When leading politicians stand before the podium and proclaim that in Obamacare we are one step closer to making health care a right, to me it means we are one step closer to instituting a new form of slavery. Nobody has a right to anybody else’s labor and life, which is what is required to make any service like health care a right.
If they can justify the individual mandate by arguing that not making a purchase of insurance is an act of commerce, then they can justify nearly anything on that same basis and it would seem I do not have the right to refrain from purchasing anything.
Well spoken as usual, ScummyD. Slavery is mercurial and has many faces, but those faces have one significant thing in common: they’re all absolutely hideous.
But speaking of not having the right to refrain from purchasing anything, I’d like to remind readers to not refrain from purchasing my book, much (but not all) of which can be read on Scribd for free.
Thanks for dropping by, ScummyD.
Que the song up.
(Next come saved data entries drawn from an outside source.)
/-! ## Plug, Feather and spares (R16, R355 to R368) -/

open Sys2Proof.Spec in
/-- Boot, partitions and the firewall (R333, R355 to R362): a package reset with accepted images leaves no launch and no firing, releases
the command processor and never lowers the rollback floor; a refused image stops it at its step; an attestation report has 2,676 bytes; a
partition request that Plug accepts, and that writes no line locked for a group (it waits for such a line, R402), makes, resizes or removes
the partition and is answered, a refused one changes nothing else; a refused access is latched with its count. The cause codes of a boot
that stops are the model's (log 27), and so is the removal of a partition that has no launch left (log 37). watchdogs, liveness and spares
(R16, R364 to R368): Feather's watchdog, after FWD ms without a signal, stops only Feather, and its restart ends that; four missing beats
fail a cluster and ask for its reset; a failed core is replaced once, a second failure retires the cluster, which CLRET of HEALTH counts;
the lanes of a die-to-die link have two spares, a fabric port (links 0 to 31, the model's numbering, log 34) has none and its second lost
lane counts in PDIS; cache ways have four spares, and a DRAM page whose bank has used its 64 row spares is marked, counted and reported.
That the replacement of a core leaves its state as it is, is the model's choice (log 46); that HEALTH stays as it is while a spare is left,
and its REPL is set only when one is needed and none is left, is log 34 (the model's choice). -/
def Obligations.TrustAndSpares : Prop :=
  (
    (∀ (s : State) (f : FlashImage), ∃ t, exec (.packageReset f) s = .next t ∧ t.launches = [] ∧ t.ctxs = [] ∧ t.net = [] ∧ s.plug.floor ≤ t.plug.floor ∧
      let floor := max s.plug.floor f.plug.svn
      let stops (n : Nat) : Prop := t.plug.step = n ∧ t.plug.feather = false ∧ ∃ c, Report.boot n c ∈ t.plug.told
      (f.plug.accepted 1 s.plug.floor = false → stops 1) ∧
      (f.plug.accepted 1 s.plug.floor = true → f.feather.accepted 2 floor = false ∨ f.loader.accepted 3 floor = false → stops 3) ∧
      (f.plug.accepted 1 s.plug.floor = true → f.feather.accepted 2 floor = true → f.loader.accepted 3 floor = true →
        (f.trained = false → stops 4) ∧
        (f.trained = true → rootOk f = false → stops 5) ∧
        (f.trained = true → rootOk f = true → f.windows.all windowShape = true →
          t.plug.step = 6 ∧ t.plug.feather = true ∧ t.plug.floor = floor ∧ t.pkgNo = f.pkg ∧ t.plug.root = f.root))) ∧
    (∀ s : State, ∃ t, exec .plugWatchdogExpiry s = .next t ∧ t.launches = [] ∧ t.ctxs = [] ∧ t.plug = { floor := s.plug.floor, told := s.plug.told ++ [.watchdog] }) ∧
    (∀ (s : State) (nonce : List Byte), s.plug.step = 6 → ∃ t r, exec (.attestationRequest nonce) s = .next t ∧
      t = { s with plug := { s.plug with reports := s.plug.reports ++ [r] } } ∧ r.length = 2676 ∧ (nonce.length = 32 → (r.drop 8).take 32 = nonce)) ∧
    (∀ (s : State) (mgmt : Bool) (req : PartReq), s.plug.step = 6 → s.plug.feather = true → s.partLocked req = false →
      (s.partition req = none → exec (.partitionRequest mgmt req) s = .next { s with plug := { s.plug with answers := s.plug.answers ++ [false] } }) ∧
      (∀ t, s.partition req = some t → ∃ u, exec (.partitionRequest mgmt req) s = .next u ∧ u.mem = t.mem ∧ u.windows = t.windows ∧ u.partOf = t.partOf ∧
        u.plug.parts = t.plug.parts ∧ u.plug.answers = t.plug.answers ++ [true]) ∧
      (∀ part, req = .remove part → (s.plug.parts.find part).isSome = true → s.launches.all (fun l => l.part != part) = true →
        ∃ u, exec (.partitionRequest mgmt req) s = .next u ∧ u.plug.parts.find part = none ∧ u.partOf.all (fun e => e.2 != part) = true)) ∧
    (∀ (s : State) (agent n part : Nat) (a : Word) (wr : Bool), s.firewallAdmits agent a.toNat n part wr = false →
      s.plug.latched.any (fun e => e.1 == agent && e.2.1 == a) = false →
      exec (.firewallRefusal agent a n part wr) s = .next { s with plug := { s.plug with latched := s.plug.latched ++ [(agent, a, 1)] } })) ∧
  (
    ∀ s : State,
      (s.plug.feather = true → s.plug.fed + s.plug.options.get 100 5 * 1200000 < s.cyc.toNat →
        exec .featherWatchdogExpiry s = .next { s with plug := { s.plug with feather := false } }) ∧
      (s.cyc.toNat ≤ s.plug.fed + s.plug.options.get 100 5 * 1200000 → exec .featherWatchdogExpiry s = .next s) ∧
      (s.plug.step = 6 → s.plug.feather = false →
        exec .featherRestartComplete s = .next { s with plug := { s.plug with feather := true, fed := s.cyc.toNat } }) ∧
      (s.plug.feather = true → exec .featherRestartComplete s = .next s) ∧
      (∀ cl, (s.cyc.toNat ≤ (s.cluAt cl).beat + 96000 → exec (.livenessBeat cl) s = .next (s.updClu cl (fun u => { u with beat := s.cyc.toNat }))) ∧
        ((s.cluAt cl).beat + 96000 < s.cyc.toNat → exec (.livenessBeat cl) s = .next s)) ∧
      (∀ cl, (s.cluAt cl).failed = false → (s.cluAt cl).retired = false → (s.cluAt cl).beat + 96000 < s.cyc.toNat →
        ∃ t, exec (.clusterFailed cl false) s = .next t ∧ (t.cluAt cl).failed = true ∧ (t.cluAt cl).resetReq = true ∧
          (s.launches = [] → t.mem = s.mem)) ∧
      (∀ cid, (s.cluAt (cid / 16)).spareUsed = false → exec (.coreSpare cid) s = .next (s.updClu (cid / 16) (fun u => { u with spareUsed := true }))) ∧
      (∀ cl, (s.cluAt cl).spareUsed = true → (s.cluAt cl).retired = false → s.plug.parts = [] → s.launches = [] →
        ∃ t, exec (.clusterRetire cl) s = .next t ∧ (t.cluAt cl).retired = true ∧ bitAt t.plug.health 0 = true ∧
          fld t.plug.health 15 8 = (fld s.plug.health 15 8 + 1) % 256 ∧ t.mem = s.mem) ∧
      (∀ link, exec (.linkReplay link false) s = .next s ∧
        (32 ≤ link → s.plug.lanes.get 0 link < 2 → exec (.linkReplay link true) s = .next { s with plug := { s.plug with lanes := s.plug.lanes.put link (s.plug.lanes.get 0 link + 1) } }) ∧
        ((link < 32 ∨ 2 ≤ s.plug.lanes.get 0 link) → ∃ t, exec (.linkReplay link true) s = .next t ∧ bitAt t.plug.health 0 = true) ∧
        (link < 32 → s.plug.lanes.get 0 link = 1 → ∃ t, exec (.linkReplay link true) s = .next t ∧
          fld t.plug.health 23 16 = (fld s.plug.health 23 16 + 1) % 256)) ∧
      (∀ page, 64 ≤ s.plug.rows.get 0 (Config.dramBank page) → page ∉ s.plug.failedPages →
        ∃ t, exec (.dramPageFail page) s = .next t ∧ bitAt t.plug.health 0 = true ∧ page ∈ t.plug.failedPages ∧
          fld t.plug.health 31 24 = min 255 t.plug.failedPages.length ∧ t.plug.told = s.plug.told ++ [.page page] ∧ t.mem = s.mem) ∧
      (∀ page, s.plug.rows.get 0 (Config.dramBank page) < 64 → exec (.dramPageFail page) s = .next s) ∧
      (∀ slice, (s.plug.ways.get 0 slice < 4 → exec (.sliceCacheWayFail slice) s = .next { s with plug := { s.plug with ways := s.plug.ways.put slice (s.plug.ways.get 0 slice + 1) } }) ∧
        (4 ≤ s.plug.ways.get 0 slice → ∃ t, exec (.sliceCacheWayFail slice) s = .next t ∧ bitAt t.plug.health 0 = true)))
Freedom, Freedom…..
If we had freedom, we could get any drug or treatment we wanted. We could consult any person, MD or not, we could ingest any drug, FDA approval or not. We could not sue those who tried to help us.
It is a big, big world out there. It shouldn’t be against the law for a healer to talk to me.
It shouldn’t be against the law to buy inhalers from Mexico where the cost is only 10% of what they are in the States.
Freedom works. If I am free, and make a bad choice, I suffer the consequenced. This is as it should be.